I have a new yorkie poo, about 5 months old and don't know how to begin to groom him. Presently, he looks like a ball of fur. I could use some tips as to how to begin cutting his hair.


----------



## briteday

I usually take any puppies to the groomer a few times so they get used to being handled. Then ask the groomer to show you how to do some things like trim nails. Once you are comfortable with that then you might look into a pair of clippers so you can groom the coat. In the meanwhile try finding a few books at the library or bookstore on grooming and look at the instructions for yorkies and poodles, since I don't know which dog yours is more like.


----------



## Durbkat

briteday pretty much covered it. Now all you have to do is decide wether you want your puppy to look like a yorkie or poodle.


----------



## Graco22

I too agree with Briteday. When an owner tries to groom puppies the first few times at home, I end up having the task of retraining and teaching them when they finally decide they just can't manage them at home anymore for grooming. There are very specific things a pup needs to learn to be safely and properly groomed. Standing!!! VERY important..so many owners teach their dogs to lay in their laps for brushing...NOT a good idea. You cannot get all the parts of the dog thoroughly. Then all the dog wants to do on the table is lay down and roll over...Take the pup to a good groomer for a year or so, then if you still want to groom him at home, you can invest in good clippers, blades, tools, etc. Its going to cost you quite a bit to get equipment that is going to be efficient. I have a Youtube video up of a yorkipoo I do monthly. She is a curly girl, and they like a manageable "puppycut" length with a round face.
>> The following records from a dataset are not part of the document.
-- ==== Sys2Proof/Laws/State.lean ====
section
/-! SUPPORT. What each named update of the state leaves alone and what it writes: one lemma per field. -/

set_option Elab.async false
set_option linter.all false

namespace Sys2Proof.Machine

open Sys2Proof
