theorem keeps_clock {v : Clock} (m : .clock ∈ T) (k : v.tick = x.clock.tick) (h : Keeps T O s x) : Keeps T O s { x with clock := v } :=
  Keeps.same (x := x) rfl rfl rfl (fun a ha => by cases a <;> first | rfl | trivial | exact ⟨rfl, rfl⟩ | exact absurd m ha)
    id List.prefix_rfl k h
theorem keeps_ptp {v : Ptp} (m : .ptp ∈ T) (h : Keeps T O s x) : Keeps T O s { x with ptp := v } :=
  Keeps.same (x := x) rfl rfl rfl (fun a ha => by cases a <;> first | rfl | trivial | exact ⟨rfl, rfl⟩ | exact absurd m ha)
    id List.prefix_rfl rfl h
theorem keeps_trigs {v : Vector TrigUnit 16} (m : .trigs ∈ T) (h : Keeps T O s x) : Keeps T O s { x with trigs := v } :=
  Keeps.same (x := x) rfl rfl rfl (fun a ha => by cases a <;> first | rfl | trivial | exact ⟨rfl, rfl⟩ | exact absurd m ha)
    id List.prefix_rfl rfl h
theorem keeps_flash {v : Flash} (m : .flash ∈ T) (h : Keeps T O s x) : Keeps T O s { x with flash := v } :=
  Keeps.same (x := x) rfl rfl rfl (fun a ha => by cases a <;> first | rfl | trivial | exact ⟨rfl, rfl⟩ | exact absurd m ha)
    id List.prefix_rfl rfl h
theorem keeps_ev {v : Events} (m : .ev ∈ T) (k : eventsFit x.ev → eventsFit v) (h : Keeps T O s x) : Keeps T O s { x with ev := v } :=
  Keeps.same (x := x) rfl rfl rfl (fun a ha => by cases a <;> first | rfl | trivial | exact ⟨rfl, rfl⟩ | exact absurd m ha)
    (fun h => ⟨h.1, h.2.1, k h.2.2⟩) List.prefix_rfl rfl h
theorem keeps_mem {v : Vector MemUnit 8} (m : .mem ∈ T) (k : memsCanonical x.mem → memsCanonical v) (h : Keeps T O s x) : Keeps T O s { x with mem := v } :=
  Keeps.same (x := x) rfl rfl rfl (fun a ha => by cases a <;> first | rfl | trivial | exact ⟨rfl, rfl⟩ | exact absurd m ha)
    (fun h => ⟨k h.1, h.2⟩) List.prefix_rfl rfl h
theorem keeps_repairs {v : List Repair} (m : .repairs ∈ T) (h : Keeps T O s x) : Keeps T O s { x with repairs := v } :=
  Keeps.same (x := x) rfl rfl rfl (fun a ha => by cases a <;> first | rfl | trivial | exact ⟨rfl, rfl⟩ | exact absurd m ha)
    id List.prefix_rfl rfl h
theorem keeps_ring {v : Ring} (m : .ring ∈ T) (h : Keeps T O s x) : Keeps T O s { x with ring := v } :=
  Keeps.same (x := x) rfl rfl rfl (fun a ha => by cases a <;> first | rfl | trivial | exact ⟨rfl, rfl⟩ | exact absurd m ha)
    id List.prefix_rfl rfl h
theorem keeps_host {v : HostPort} (m : .host ∈ T) (h : Keeps T O s x) : Keeps T O s { x with host := v } :=
  Keeps.same (x := x) rfl rfl rfl (fun a ha => by cases a <;> first | rfl | trivial | exact ⟨rfl, rfl⟩ | exact absurd m ha)
    id List.prefix_rfl rfl h
theorem keeps_lanes {v : Vector Lane 48} (m : .lanes ∈ T) (h : Keeps T O s x) : Keeps T O s { x with lanes := v } :=
  Keeps.same (x := x) rfl rfl rfl (fun a ha => by cases a <;> first | rfl | trivial | exact ⟨rfl, rfl⟩ | exact absurd m ha)
    id List.prefix_rfl rfl h
theorem keeps_bond {v : Bond} (m : .bond ∈ T) (h : Keeps T O s x) : Keeps T O s { x with bond := v } :=
  Keeps.same (x := x) rfl rfl rfl (fun a ha => by cases a <;> first | rfl | trivial | exact ⟨rfl, rfl⟩ | exact absurd m ha)
    id List.prefix_rfl rfl h
theorem keeps_rfe {v : Rfe} (m : .rfe ∈ T) (h : Keeps T O s x) : Keeps T O s { x with rfe := v } :=
  Keeps.same (x := x) rfl rfl rfl (fun a ha => by cases a <;> first | rfl | trivial | exact ⟨rfl, rfl⟩ | exact absurd m ha)
    id List.prefix_rfl rfl h
theorem keeps_pages {v : List Page} (m : .pages ∈ T) (h : Keeps T O s x) : Keeps T O s { x with pages := v } :=
  Keeps.same (x := x) rfl rfl rfl (fun a ha => by cases a <;> first | rfl | trivial | exact ⟨rfl, rfl⟩ | exact absurd m ha)
    id List.prefix_rfl rfl h
theorem keeps_codec {v : Codec} (m : .codec ∈ T) (h : Keeps T O s x) : Keeps T O s { x with codec := v } :=
  Keeps.same (x := x) rfl rfl rfl (fun a ha => by cases a <;> first | rfl | trivial | exact ⟨rfl, rfl⟩ | exact absurd m ha)
    id List.prefix_rfl rfl h
theorem keeps_fabric {v : Fabric} (m : .fabric ∈ T) (h : Keeps T O s x) : Keeps T O s { x with fabric := v } :=
  Keeps.same (x := x) rfl rfl rfl (fun a ha => by cases a <;> first | rfl | trivial | exact ⟨rfl, rfl⟩ | exact absurd m ha)
    id List.prefix_rfl rfl h
theorem keeps_nt {v : Nt} (m : .nt ∈ T) (h : Keeps T O s x) : Keeps T O s { x with nt := v } :=
  Keeps.same (x := x) rfl rfl rfl (fun a ha => by cases a <;> first | rfl | trivial | exact ⟨rfl, rfl⟩ | exact absurd m ha)
    id List.prefix_rfl rfl h
theorem keeps_fire {v : Fire} (m : .fire ∈ T) (h : Keeps T O s x) : Keeps T O s { x with fire := v } :=
  Keeps.same (x := x) rfl rfl rfl (fun a ha => by cases a <;> first | rfl | trivial | exact ⟨rfl, rfl⟩ | exact absurd m ha)
    id List.prefix_rfl rfl h
theorem keeps_links {v : Vector Link 32} (m : .links ∈ T) (h : Keeps T O s x) : Keeps T O s { x with links := v } :=
  Keeps.same (x := x) rfl rfl rfl (fun a ha => by cases a <;> first | rfl | trivial | exact ⟨rfl, rfl⟩ | exact absurd m ha)
    id List.prefix_rfl rfl h
theorem keeps_encs {v : Vector EncUnit 2} (m : .encs ∈ T) (h : Keeps T O s x) : Keeps T O s { x with encs := v } :=
  Keeps.same (x := x) rfl rfl rfl (fun a ha => by cases a <;> first | rfl | trivial | exact ⟨rfl, rfl⟩ | exact absurd m ha)
    id List.prefix_rfl rfl h
theorem keeps_pos {v : Pos} (m : .pos ∈ T) (h : Keeps T O s x) : Keeps T O s { x with pos := v } :=
  Keeps.same (x := x) rfl rfl rfl (fun a ha => by cases a <;> first | rfl | trivial | exact ⟨rfl, rfl⟩ | exact absurd m ha)
    id List.prefix_rfl rfl h
theorem keeps_hare {v : Hare} (m : .hare ∈ T) (h : Keeps T O s x) : Keeps T O s { x with hare := v } :=
  Keeps.same (x := x) rfl rfl rfl (fun a ha => by cases a <;> first | rfl | trivial | exact ⟨rfl, rfl⟩ | exact absurd m ha)
    id List.prefix_rfl rfl h
theorem keeps_axes {v : Vector AxisUnit 2} (m : .axes ∈ T) (h : Keeps T O s x) : Keeps T O s { x with axes := v } :=
  Keeps.same (x := x) rfl rfl rfl (fun a ha => by cases a <;> first | rfl | trivial | exact ⟨rfl, rfl⟩ | exact absurd m ha)
    id List.prefix_rfl rfl h
theorem keeps_aux {v : Aux} (m : .aux ∈ T) (h : Keeps T O s x) : Keeps T O s { x with aux := v } :=
  Keeps.same (x := x) rfl rfl rfl (fun a ha => by cases a <;> first | rfl | trivial | exact ⟨rfl, rfl⟩ | exact absurd m ha)
    id List.prefix_rfl rfl h
theorem keeps_cmps {v : Vector CmpUnit 8} (m : .cmps ∈ T) (h : Keeps T O s x) : Keeps T O s { x with cmps := v } :=
  Keeps.same (x := x) rfl rfl rfl (fun a ha => by cases a <;> first | rfl | trivial | exact ⟨rfl, rfl⟩ | exact absurd m ha)
    id List.prefix_rfl rfl h
theorem keeps_insp {v : Inspect} (m : .insp ∈ T) (h : Keeps T O s x) : Keeps T O s { x with insp := v } :=
  Keeps.same (x := x) rfl rfl rfl (fun a ha => by cases a <;> first | rfl | trivial | exact ⟨rfl, rfl⟩ | exact absurd m ha)
    id List.prefix_rfl rfl h
theorem keeps_cal {v : Cal} (m : .cal ∈ T) (h : Keeps T O s x) : Keeps T O s { x with cal := v } :=
  Keeps.same (x := x) rfl rfl rfl (fun a ha => by cases a <;> first | rfl | trivial | exact ⟨rfl, rfl⟩ | exact absurd m ha)
    id List.prefix_rfl rfl h
theorem keeps_hpc {v : Hpc} (m : .hpc ∈ T) (h : Keeps T O s x) : Keeps T O s { x with hpc := v } :=
  Keeps.same (x := x) rfl rfl rfl (fun a ha => by cases a <;> first | rfl | trivial | exact ⟨rfl, rfl⟩ | exact absurd m ha)
    id List.prefix_rfl rfl h
theorem keeps_xing {v : Vector Xing 16} (m : .xing ∈ T) (h : Keeps T O s x) : Keeps T O s { x with xing := v } :=
  Keeps.same (x := x) rfl rfl rfl (fun a ha => by cases a <;> first | rfl | trivial | exact ⟨rfl, rfl⟩ | exact absurd m ha)
    id List.prefix_rfl rfl h
theorem keeps_sent {v : List Sent} (m : .sent ∈ T) (k : x.sent <+: v) (h : Keeps T O s x) : Keeps T O s { x with sent := v } :=
  Keeps.same (x := x) rfl rfl rfl (fun a ha => by cases a <;> first | rfl | trivial | exact ⟨rfl, rfl⟩ | exact absurd m ha)
    id k rfl h
theorem keeps_free {v : Nat} (m : .free ∈ T) (h : Keeps T O s x) : Keeps T O s { x with free := v } :=
  Keeps.same (x := x) rfl rfl rfl (fun a ha => by cases a <;> first | rfl | trivial | exact ⟨rfl, rfl⟩ | exact absurd m ha)
    id List.prefix_rfl rfl h
theorem keeps_pending {v : List Instr} (m : .pending ∈ T) (h : Keeps T O s x) : Keeps T O s { x with pending := v } :=
  Keeps.same (x := x) rfl rfl rfl (fun a ha => by cases a <;> first | rfl | trivial | exact ⟨rfl, rfl⟩ | exact absurd m ha)
    id List.prefix_rfl rfl h
theorem keeps_dict {v : Dict} (m : .dict ∈ T) (e : v.active = x.dict.active) (k : valuesRise x.dict → valuesRise v)
    (h : Keeps T O s x) : Keeps T O s { x with dict := v } :=
  Keeps.same (x := x) e rfl rfl (fun a ha => by cases a <;> first | rfl | trivial | exact ⟨rfl, rfl⟩ | exact absurd m ha)
    (fun h => ⟨h.1, k h.2.1, h.2.2⟩) List.prefix_rfl rfl h
theorem keeps_pwr {v : Pwr} (m : .pwr ∈ T) (e : v.up = x.pwr.up ∨ .up ∈ T) (r : v.ready = x.pwr.ready ∨ .ev ∈ T) (g : v.grade = x.pwr.grade)
    (k : v.strap = x.pwr.strap) (h : Keeps T O s x) : Keeps T O s { x with pwr := v } :=
  Keeps.same (x := x) rfl g k (fun a ha => by
    cases a <;> first | rfl | trivial | exact e.resolve_right ha | exact ⟨rfl, r.resolve_right ha⟩ | exact absurd m ha) id List.prefix_rfl rfl h
theorem keeps_up {v : Pwr} (m : .up ∈ T) (e : v = { x.pwr with up := v.up }) (h : Keeps T O s x) :
    Keeps T O s { x with pwr := v } :=
  Keeps.same (x := x) rfl (by rw [e]) (by rw [e]) (fun a ha => by
    cases a <;> first | rfl | trivial | (show v = _; rw [e]) | exact ⟨rfl, by rw [e]⟩ | exact absurd m ha) id List.prefix_rfl rfl h
theorem keeps_ready {v : Pwr} (m : .ev ∈ T) (e : v = { x.pwr with ready := v.ready }) (h : Keeps T O s x) :
    Keeps T O s { x with pwr := v } :=
  Keeps.same (x := x) rfl (by rw [e]) (by rw [e]) (fun a ha => by
    cases a <;> first | rfl | trivial | (show v = _; rw [e]) | (show v.up = _; rw [e]) | exact absurd m ha) id List.prefix_rfl rfl h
Here is the link. (its an entire groom, with a few short interuptions from clients checking out, but its broken into 3 segments because of time constraints on youtube.)You can't really see what I am doing in detail, as I only took the videos for some groomers who where interested in the time it took, rather than what I was doing.

http://www.youtube.com/watch?v=iGNbIH2x7Mo

If the link doesn't work, just search youtube for Graco2200 and my videos will come up.


----------



## sivi

Thank you.
I am enjoying watching the utube segments and will take your advice.


----------



## Line-of-Fire

I agree with everything said here. Since it has yorkie hair (I'm assuming) then I'd use a stand dryer with a slicker or comb.


----------



## maryannims

I've got two Yorkies. They love being brushed, and I usually manage to do them every two/three days. They hate slicker type brushes, so I use a soft pin brush, and a fine tooth comb. They get bathed approx once a month, and I like to use a good shampoo & conditioner. I don't do much trimming, just around their face, ears & bottoms, and tidy around their feet, clip the toenails etc.


----------



## lottadoghair

I was wondering if you could answer a question....my yorkie poo has hair (fur, whatever) that hangs down over his eyes...like bangs. It seems to me that it needs to be trimmed, so as not to obstruct his vision, but is it supposed to be like that?


----------



## lottadoghair

I hope I uploaded this photo correctly...I'm wondering if I should be trimming my Yorkie-poo's "bangs"? It seems to me it would be aggravating to him, but is it intended to be there?


----------